Sovish is cited as to the skill of the artisan
“The fact that the motivating benefit comes at the expense of another benefit ... should not nullify its use as a basis to modify the disclosure of one reference with the teachings of another. Instead, the benefits, both lost and gained, should be weighed against one another.” Medichem S.A. v. Rolabo S.L., 437 F.3d 1157, 1165 (Fed. Cir. 2006).
Obviousness is determined in view of the sum of all of the relevant teachings in the art, not isolated teachings in the art. See In re Kuderna, 426 F.2d 385, 389 (CCPA 1970); see also In re Shuman, 361 F.2d 1008, 1012 (CCPA 1966). In assessing the teachings of the prior art references, the examiner should also consider those disclosures that may teach away from the invention. See In re Geisler, 116 F.3d 1465, 1469 (Fed. Cir. 1997).

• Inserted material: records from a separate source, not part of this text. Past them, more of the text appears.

/-! ### Pre-emption -/

/-- The physical function has a save area, in page 1, and handlers. -/
def saves (s : State) : State :=
  { mapped s with fns := [{ wholeFn with save := 0x10000, saveLen := 0x1000, svs := 0x48, svr := 0x48 }] }
def ctx0 : TeamCtx := { save := 0x10000, svs := 0x140, svr := 0x140 }
def preempting (c : Collect) : State := { saves core0 with collects := [c] }
theorem witness_preempt : areaOf (preempting {}) 0 (saveRanges (preempting {}) {}) = .ready [1] ∧ (preempting {}).hasFn 0 = true
    ∧ ({} : Collect).wide = true
    ∧ areaOf { core0 with collects := [{}] } 0 (saveRanges { core0 with collects := [{}] } {}) = .bad 0 := by decide +kernel
theorem test_preempt : (let t := after (.preemptRequest 0) (preempting {}); (t.collects.map (·.begun), t.pinned, (t.fn 0).frozen)) = ([true], [(0, 1)], true)
    ∧ ((after (.preemptRequest 3) (virt {} { core0 with collects := [{ fn := 3 }] })).fn 0).lost = 1 := by decide +kernel

/-- A pre-emption of team 1 under way, its lanes at the header at 0x140. -/
def col1 : Collect := { begun := true, teams := [1], pins := [1] }
def atHead : Wave := { wave0 with lanes := wave0.lanes.map fun (l : Lane) => { l with pc := 0x140, anchor := 0x140, pos := .atHeader } }
def enters (w : Wave) : State := { preempting col1 with teams := [{ team0 with ctx := ctx0, waves := [w] }] }
theorem witness_save_entry : (enters atHead).wave? r0 = some atHead ∧ atHead.save = .no ∧ settledWave (enters atHead) r0 atHead = true
    ∧ collectOf (enters atHead) 1 = some col1 ∧ (reconverged (enters atHead) 0 atHead).isSome = true ∧ wave0.allEnded = false
    ∧ reconverged (enters wave0) 0 wave0 = none ∧ settledWave (enters wave0) r0 wave0 = true := by decide +kernel
theorem test_save_entry : (let t := after (.saveModeEntry r0) (enters atHead); ((lane t 0).mode, (lane t 0).pc)) = (.save, 0x140)
    ∧ (lane (after (.saveModeEntry r0) (enters wave0)) 0).mode = .ordinary
    ∧ (let t := after (.forcedSaveTimeout 0) (enters wave0); ((lane t 0).mode, (lane t 0).pc)) = (.save, 0x140) := by decide +kernel

/-- The access processor of core 0 holds a command of team 1. -/
def stopping : State := { enters { wave0 with cp := [(5, false)] } with
  cores := [{ id := 0, slots := List.replicate 4 {}, access := [apc 0x330 (cpy 0)] }] }
theorem witness_engine_stops : stopping.cores = [{ id := 0, slots := List.replicate 4 {}, access := [apc 0x330 (cpy 0)] }]
    ∧ (apc 0x330 (cpy 0)).by_.team = 1 ∧ (apc 0x330 (cpy 0)).by_.wave = 0
    ∧ EngineRef.matrix 0 ∈ ({ col1 with acks := [.matrix 0] } : Collect).acks ∧ (enters wave0).units = []
    ∧ (∀ k ∈ (enters wave0).cores, k.matrix = [] ∧ k.access = []) := by decide +kernel
theorem test_engine_stops : (let t := after (.engineStopAck (.access 0)) stopping
    ((t.core 0).access.length, t.collects.map (·.work.length), (t.wave? r0).map (·.cp))) = (0, [1], some []) := by decide +kernel

/-- Team 1 as saved, with an empty window. -/
def saved0 : Saved := { team := { team0 with ctx := ctx0, winSize := 0, saveSlot := some 0, waves := [{ wave0 with save := .saved, entry := none }] } }
def restoring : State := { saves core0 with teams := [], saved := [saved0], launches := [{ launch0 with pool := 0x1010 }] }
theorem witness_restore : restoreCores restoring saved0 2 = some [2]
    ∧ 0 ∈ choosable restoring (.admission 2) (waitingFns restoring 2)
    ∧ areaOf restoring 0 (restoreRanges restoring [saved0]) = .ready [1] := by decide +kernel
-- R320: what a restored wave starts with (its slot and entry are a free choice, log 9)
theorem test_restore : (let w := Wave.startRestore launch0 0x140 7 { wave0 with save := .saved }; ((w.lanes.map fun l => (l.pc, l.mode)).dedup, w.regs.getS 2))
    = ([(0x140, .save)], 0) := by decide +kernel
theorem witness_slice : ({ core0 with slice := some { start := 9, len := 4 } } : State).slice = some { start := 9, len := 4 }
    ∧ ((saves core0).fn 0).preemptible = true := by decide +kernel
/-- A slice in force, from 9 to 13, and one that waits. -/
def sliced (f : Nat) (b : Bool) : State := { saves core0 with slice := some { start := 9, len := 4, fn := f, active := b } }
theorem test_slice_start : (after .sliceStart (sliced 3 false)).collects.map (·.fn) = [0] := by decide +kernel
theorem test_slice_end : (after .sliceEnd (sliced 0 true)).ctime = 13 := by decide +kernel

/-! ### The host's registers, links and services -/

theorem test_registers : ((after (.registerWrite 0 .tenancy0 (2 ^ 64 - 1)) core0).fn 0).sten0 = 0xFFFFFFFFFFF807FF
    ∧ ((after (.registerWrite 0 .scap 5) core0).fn 0).cap = 0 ∧ ((after (.registerWrite 3 .scap 5) (virt {} core0)).fn 3).cap = 5 := by decide +kernel
theorem witness_indices : ({ size := 1 } : Ring).full = false ∧ ({ size := 1, prod := 1 } : Ring).full = true
    ∧ 1000 ≤ ((4000 : DWord).setWidth 13).toNat ∧ ((4000 : DWord).setWidth 13).toNat ≤ 4800 ∧ ((999 : DWord).setWidth 13).toNat < 1000
    ∧ 4800 < ((4801 : DWord).setWidth 13).toNat ∧ bits 0x1FFF 15 12 ≤ 1 ∧ 1 < bits 0x2000 15 12 := by decide +kernel
theorem test_indices : ((after (.queueProducerWrite 0 7 3) core0).fn 0).posted.getD 7 0 = 3
    ∧ (let s : State := { core0 with fns := [{ compl := { base := 0x6000, size := 1, prod := 1 }, heldCompl := [{ launch := 4, status := 1, count := 2 }] }] }
       let t := after (.completionConsumerWrite 0 1) s; ((t.fn 0).compl.prod, (t.fn 0).heldCompl, readBytes t (.host 0x6000) 8)) = (2, [], [4, 0, 0, 0, 1, 0, 2, 0])
    ∧ (after (.pcapWrite 4801) core0).pcap = 4800 ∧ (after (.mwselWrite 0x2005) core0).mwsel = 5 := by decide +kernel
theorem witness_aperture : (let pa := bits core0.mwsel.toNat 15 12 * 2 ^ 48 + bits core0.mwsel.toNat 11 0 * 2 ^ 36 + 0x40
      (∀ k < 8, frameEnabled core0 (pa + k) = true ∧ portDown core0 (pa + k) = false) ∧ 0x40 + 8 ≤ 2 ^ 36 ∧ ¬ (2 ^ 36 - 4 + 8 ≤ 2 ^ 36))
    ∧ core0.recovery = false := by decide +kernel
theorem test_aperture : (after (.bar2Access 0x40 none) (after (.bar2Access 0x40 (some [1, 2])) core0)).lastBar2 = [1, 2, 0, 0, 0, 0, 0, 0]
    ∧ (let t := after (.bar2Access (2 ^ 36 - 4) none) core0; (t.lastBar2, t.aerAborts)) = (List.replicate 8 0xFF, 1) := by decide +kernel
theorem witness_rates : core0.rates[2]? = some ({} : Rate) ∧ rateAllowed 3200 = true ∧ rateAllowed 3201 = false
    ∧ ((preempting col1).collects.filter fun c => c.begun && savesOn (preempting col1) c.fn c.pins 0) = [col1]
    ∧ (core0.collects.filter fun c => c.begun && savesOn core0 c.fn c.pins 2) = [] := by decide +kernel
theorem test_rates : ((after (.stackRetrainingEnd 2) (after (.stackRetrain 2) (after (.srateWrite 2 3200) core0))).rates.getD 2 {}) = { mbps := 3200 }
    ∧ ((after (.srateWrite 0 3200) (preempting col1)).rates.getD 0 {}) = { st := 1, want := some 3200, hold := 22000 } := by decide +kernel
theorem witness_mailbox : core0.recovery = false ∧ core0.mailbox.sts ≠ 1 ∧ ({ sts := 1 } : Mailbox).sts = 1 ∧ core0.mailbox.nonce.length = 4 := by decide +kernel
theorem test_mailbox : (let s : State := { core0 with mailbox := { sts := 1, next := [4, 5] } }
    ((after (.attestDataReady true) s).mailbox.data, (after (.attestDataReady true) s).mailbox.len, (after (.attestDataReady false) s).mailbox.sts)) = ([4, 5], 2, 3) := by
  decide +kernel
-- whether the image verifies, and its rollback number, are free values (log 5)
theorem witness_lifetimes : core0.recovery = false ∧ core0.hasFn 3 = false ∧ (virt {} core0).hasFn 3 = true := by decide +kernel
theorem test_lifetimes : ((after (.functionCreation 3) core0).fns.map (·.id)) = [0, 3] ∧ ((after (.contextDestruction 3) (virt {} core0)).fns.map (·.id)) = [0]
    ∧ (after .thermalShutdown core0).fns.map (·.state) = [.reset] ∧ (after .thermalShutdown core0).teams.map (·.stop) = [true] := by decide +kernel
/-- A row whose count has passed the threshold, which is a free value (log 17). -/
theorem witness_row : ∃ n, Config.rowThreshold < n ∧ ({ core0 with rowCounts := [((65, 2, 7, 0), n)] } : State).rowCounts = [((65, 2, 7, 0), n)] :=
  ⟨_, Nat.lt_succ_self _, rfl⟩
def bad0 : State := { ring core0 with toRetire := [5] }
theorem witness_frame : frameUsers bad0 5 = [] ∧ bad0.toRetire = [5] ∧ bad0.retired.length < Config.retiredMax ∧ (bad0.fn 0).err.full = false ∧ (bad0.fn 0).fast.Nodup := by decide +kernel
theorem test_frame : (let t := after .frameRetirement bad0; (t.retired, (t.fn 0).err.prod)) = ([5], 1)
    ∧ (lineError core0 (1024 * 5) false).toRetire = [5] ∧ (lineError core0 (1024 * 5) true).toRetire = []
    ∧ (lineError { core0 with corrected := List.replicate 15 (5, 0) } (1024 * 5 + 9) true).toRetire = [5] := by decide +kernel

/-- Link 1 in a state, and a flit that ends a command. -/
def linked (l : Link) : State := { core0 with links := [{}, l] }
def flit (k q : Nat) : List Byte := flitBytes { ctx := 0, kind := BitVec.ofNat 4 k, ack := 0, seq := BitVec.ofNat 12 q, payload := [1, 2] }
-- R336: the polynomial's published check value, of the nine digits from 1 up
theorem test_crc : crc64 ([0x31, 0x32, 0x33, 0x34, 0x35, 0x36, 0x37, 0x38, 0x39] : List Byte) = 0x6C40DF5F0B497347 := by decide +kernel
theorem witness_links : (linked { st := 2 }).links[1]? = some { st := 2 } ∧ crcOk (flit 4 0) = true ∧ crcOk ((flit 4 0).set 0 1) = false
    ∧ (flitOf (flit 4 0)).seq.toNat = ({ st := 2 } : Link).expect ∧ (flitOf (flit 4 1)).seq.toNat ≠ ({ st := 2 } : Link).expect
    ∧ (linked { st := 2 }).recovery = false ∧ ({ st := 2 } : Link).pend = [] ∧ (List.replicate 240 (0 : Byte)).length = 240 ∧ bits 0x0103 15 8 ≤ 1 ∧ 1 ≤ bits 0x0103 7 0 ∧ 1 < bits 0x0203 15 8
    ∧ (10 : Nat) ≤ ({ st := 2, nakRun := (3, 10) } : Link).nakRun.2 := by decide +kernel
def link1 (s : State) : Link := s.links.getD 1 {}
theorem test_links : ((link1 (after (.linkUp 1 0x0103) (linked ({} : Link)))).st, (link1 (after (.linkUp 1 0x0203) (linked {}))).st) = (2, 3)
    ∧ (let y := link1 (after (.bruskoFlitReceive 1 (flit 4 0)) (linked { st := 2 })); (y.expect, y.executed, y.out.map (·.ack))) = (1, 1, [1])
    ∧ (let y := link1 (after (.bruskoFlitReceive 1 ((flit 4 0).set 0 1)) (linked { st := 2 })); (y.expect, y.executed, y.out.map (·.kind))) = (0, 0, [5])
    ∧ (link1 (after (.linkRetrain 1) (linked { st := 2, nakRun := (3, 10) }))).st = 1
    ∧ (link1 (after (.linkRetrainingEnd 1 false) (linked { st := 1, fails := 2 }))).st = 4 := by decide +kernel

The law presumes skill on the part of the artisan rather than the converse. See In re Sovish, 769 F.2d 738, 742-43 (Fed. Cir. 1985). We agree with the Examiner that one of ordinary skill in the art reading Hogan in the context of Weidmann, Adelson, Draper and Dolan would have been readily able to design any number of primers or probes, including the claimed primers and probes. Appellant has provided no evidence that one of ordinary skill in the art following the combined teachings of Hogan, Weidman or Adelson, in particular, would not have been able to design or arrive at the claimed primers or probes given the specific target genes. Rejection 7 is affirmed for the reasons of record.